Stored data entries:
/-! ### clearSizes and discard: the size registers of one unit become 0 (30_encoding.md R114 step 4) -/

@[simp] theorem State.clearSizes_cfg (u : EngineUnit) : (s.clearSizes u).cfg = s.cfg := by
  cases u <;> rfl
@[simp] theorem State.clearSizes_result (u : EngineUnit) : (s.clearSizes u).result = s.result := by
  cases u <;> rfl
@[simp] theorem State.clearSizes_status (u : EngineUnit) : (s.clearSizes u).status = s.status := by
  cases u <;> rfl
@[simp] theorem State.clearSizes_melFloor (u : EngineUnit) : (s.clearSizes u).melFloor = s.melFloor := by
  cases u <;> rfl
@[simp] theorem State.clearSizes_mem (u : EngineUnit) : (s.clearSizes u).mem = s.mem := by
  cases u <;> rfl
@[simp] theorem State.clearSizes_draws (u : EngineUnit) : (s.clearSizes u).draws = s.draws := by
  cases u <;> rfl
@[simp] theorem State.clearSizes_host (u : EngineUnit) : (s.clearSizes u).host = s.host := by
  cases u <;> rfl
@[simp] theorem State.clearSizes_response (u : EngineUnit) : (s.clearSizes u).response = s.response := by
  cases u <;> rfl
@[simp] theorem State.clearSizes_fft_fftM : (s.clearSizes .fft).fftM = 0#32 := rfl
@[simp] theorem State.clearSizes_dct_fftM : (s.clearSizes .dct).fftM = s.fftM := rfl
@[simp] theorem State.clearSizes_mel_fftM : (s.clearSizes .mel).fftM = s.fftM := rfl
@[simp] theorem State.clearSizes_fft_dctN : (s.clearSizes .fft).dctN = s.dctN := rfl
@[simp] theorem State.clearSizes_dct_dctN : (s.clearSizes .dct).dctN = 0#32 := rfl
@[simp] theorem State.clearSizes_mel_dctN : (s.clearSizes .mel).dctN = s.dctN := rfl
@[simp] theorem State.clearSizes_fft_melNb : (s.clearSizes .fft).melNb = s.melNb := rfl
@[simp] theorem State.clearSizes_dct_melNb : (s.clearSizes .dct).melNb = s.melNb := rfl
@[simp] theorem State.clearSizes_mel_melNb : (s.clearSizes .mel).melNb = 0#32 := rfl
@[simp] theorem State.clearSizes_fft_melLen : (s.clearSizes .fft).melLen = s.melLen := rfl
@[simp] theorem State.clearSizes_dct_melLen : (s.clearSizes .dct).melLen = s.melLen := rfl
@[simp] theorem State.clearSizes_mel_melLen : (s.clearSizes .mel).melLen = 0#32 := rfl

@[simp] theorem State.discard_eq (u : EngineUnit) : s.discard u = (s.clearBad u).clearSizes u := rfl

/-! ### Writing an element and drawing a free value -/

@[simp] theorem writeElem_cfg (b : Buffer) (i : Nat) (w : Word) : (writeElem b i w s).2.cfg = s.cfg := rfl
@[simp] theorem writeElem_result (b : Buffer) (i : Nat) (w : Word) : (writeElem b i w s).2.result = s.result := rfl
@[simp] theorem writeElem_status (b : Buffer) (i : Nat) (w : Word) : (writeElem b i w s).2.status = s.status := rfl
@[simp] theorem writeElem_fftM (b : Buffer) (i : Nat) (w : Word) : (writeElem b i w s).2.fftM = s.fftM := rfl
@[simp] theorem writeElem_dctN (b : Buffer) (i : Nat) (w : Word) : (writeElem b i w s).2.dctN = s.dctN := rfl
@[simp] theorem writeElem_melNb (b : Buffer) (i : Nat) (w : Word) : (writeElem b i w s).2.melNb = s.melNb := rfl
@[simp] theorem writeElem_melLen (b : Buffer) (i : Nat) (w : Word) : (writeElem b i w s).2.melLen = s.melLen := rfl
@[simp] theorem writeElem_melFloor (b : Buffer) (i : Nat) (w : Word) : (writeElem b i w s).2.melFloor = s.melFloor := rfl
@[simp] theorem writeElem_draws (b : Buffer) (i : Nat) (w : Word) : (writeElem b i w s).2.draws = s.draws := rfl
@[simp] theorem writeElem_host (b : Buffer) (i : Nat) (w : Word) : (writeElem b i w s).2.host = s.host := rfl
@[simp] theorem writeElem_response (b : Buffer) (i : Nat) (w : Word) : (writeElem b i w s).2.response = s.response := rfl
@[simp] theorem writeElem_mem (b : Buffer) (i : Nat) (w : Word) :
    (writeElem b i w s).2.mem = s.mem.setWord (b.elemOffset i) w := rfl
@[simp] theorem drawWord_value : (drawWord s).1 = Config.freeWord s.draws := rfl
@[simp] theorem drawWord_draws : (drawWord s).2.draws = s.draws + 1 := rfl
@[simp] theorem drawWord_cfg : (drawWord s).2.cfg = s.cfg := rfl
@[simp] theorem drawWord_result : (drawWord s).2.result = s.result := rfl
@[simp] theorem drawWord_status : (drawWord s).2.status = s.status := rfl
@[simp] theorem drawWord_fftM : (drawWord s).2.fftM = s.fftM := rfl
@[simp] theorem drawWord_dctN : (drawWord s).2.dctN = s.dctN := rfl
@[simp] theorem drawWord_melNb : (drawWord s).2.melNb = s.melNb := rfl
@[simp] theorem drawWord_melLen : (drawWord s).2.melLen = s.melLen := rfl
@[simp] theorem drawWord_melFloor : (drawWord s).2.melFloor = s.melFloor := rfl
@[simp] theorem drawWord_mem : (drawWord s).2.mem = s.mem := rfl
@[simp] theorem drawWord_host : (drawWord s).2.host = s.host := rfl
@[simp] theorem drawWord_response : (drawWord s).2.response = s.response := rfl

/-- Reading an element that has been written gives what it holds and changes nothing. -/
theorem readElem_of_some {b : Buffer} {i : Nat} {w : Word} (h : s.elem? b i = some w) :
    readElem b i s = (w, s) := by
  simp only [readElem, h]

/-- Reading an element that nothing has written gives the next free value. -/
theorem readElem_of_none {b : Buffer} {i : Nat} (h : s.elem? b i = none) :
    readElem b i s = drawWord s := by
  simp only [readElem, h]

/-- Reading an element changes at most the count of free values. -/
theorem readElem_cases (b : Buffer) (i : Nat) :
    (readElem b i s).2 = s ∨ (readElem b i s).2 = { s with draws := s.draws + 1 } := by
  cases h : s.elem? b i with
  | some w => exact .inl (by rw [readElem_of_some s h])
  | none => exact .inr (by rw [readElem_of_none s h]; rfl)

end Sys2Proof.Machine
end

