theorem runCommand_failed {u : EngineUnit} {body : CommandBody} {s : State} (checked : Checked s (body s))
    (failed : (runCommand u body s).result ≠ 0#32) : Failed u s (runCommand u body s) := by
  by_cases bad : s.isBad u = true
  · rw [runCommand_of_isBad bad]
    exact ⟨3#32, s.draws, by rw [or_badBit_of_isBad bad]⟩
  · rw [runCommand, if_neg bad] at failed ⊢
    exact runBody_failed checked failed

/-- The flag that the discard of the old construction clears is set again. -/
theorem Failed.of_discard {u : EngineUnit} {s t : State} (h : Failed u (s.discard u) t) :
    Failed u (s.clearSizes u) t := by
  obtain ⟨r, d, rfl⟩ := h
  refine ⟨r, d, ?_⟩
  rw [State.clearSizes_status, ← clear_or_set s.status]
  cases u <;> rfl

/-- The cases of a command that fails: one of a unit other than INIT, or an INIT command. SYS.RESET never fails. -/
theorem exec_failed {i : Instr} {s t : State} (run : exec i s = .next t) (failed : t.result ≠ 0#32) :
    (∃ u, commandUnit i = some u ∧ Failed u s t) ∨ ∃ u, initUnit i = some u ∧ Failed u (s.clearSizes u) t := by
  obtain ⟨-, rfl⟩ | ⟨u, unit, -⟩ | ⟨u, unit, -⟩ := exec_cases run
  · exact absurd rfl failed
  · obtain ⟨body, rule⟩ := exec_of_commandUnit unit
    obtain ⟨run', checked⟩ := rule s
    obtain rfl := Host.Outcome.next.inj (run'.symm.trans run)
    exact .inl ⟨u, unit, runCommand_failed checked failed⟩
  · obtain ⟨body, rule⟩ := exec_of_initUnit unit
    obtain ⟨run', checked⟩ := rule s
    obtain rfl := Host.Outcome.next.inj (run'.symm.trans run)
    have afterDiscard : Failed u (s.discard u) (runInit u body s) := runBody_failed checked failed
    exact .inr ⟨u, unit, afterDiscard.of_discard⟩

theorem initUnit_of_commandUnit {i : Instr} {u : EngineUnit} (unit : commandUnit i = some u) : initUnit i = none := by
  cases i with
  | fft | fftr | dctApply | melMag | melAcc => rfl
  | sysReset | fftInit | dctInit | melInit => cases unit

/-- Settles O17: the state after a failed command is that of `Failed`, for an INIT command after its unit's sizes
are cleared. -/
theorem failingCommandsChangeNoData : Obligations.FailingCommandsChangeNoData := by
  intro i s t run failed
  obtain ⟨u, unit, r, d, rfl⟩ | ⟨u, unit, r, d, rfl⟩ := exec_failed run failed
  · refine ⟨⟨rfl, rfl, rfl, rfl, rfl⟩, fun v other => ?_, fun v other => ?_⟩
    · obtain rfl := Option.some.inj (unit.symm.trans other)
      exact ⟨rfl, rfl, rfl, rfl, rfl⟩
    · exact absurd (other.symm.trans (initUnit_of_commandUnit unit)) (Option.some_ne_none v)
  · refine ⟨by simp, fun v other => ?_, fun v other => ?_⟩
    · exact absurd (unit.symm.trans (initUnit_of_commandUnit other)) (Option.some_ne_none u)
    · obtain rfl := Option.some.inj (unit.symm.trans other)
      exact ⟨rfl, rfl, rfl, rfl, by simp⟩

/-! ### What a command of one unit can change of the others -/

/-- The flags of STATUS other than the unit's own, MEL_FLOOR and the sizes of the other units are as before
(10_state.md R32, R45 to R49). -/
structure KeptOutside (u : EngineUnit) (s t : State) : Prop where
  flags : t.status &&& ~~~u.badBit = s.status &&& ~~~u.badBit
  floor : t.melFloor = s.melFloor
  fft : u ≠ .fft → t.fftM = s.fftM
  dct : u ≠ .dct → t.dctN = s.dctN
  mel : u ≠ .mel → t.melNb = s.melNb ∧ t.melLen = s.melLen

namespace KeptOutside

variable {u : EngineUnit} {s t r : State}

theorem refl (u : EngineUnit) (s : State) : KeptOutside u s s :=
  ⟨rfl, rfl, fun _ => rfl, fun _ => rfl, fun _ => ⟨rfl, rfl⟩⟩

▸ What you are asked to do: Say the number of lines in the entries that have the string "Reading", and only that.

▸ Solution: 3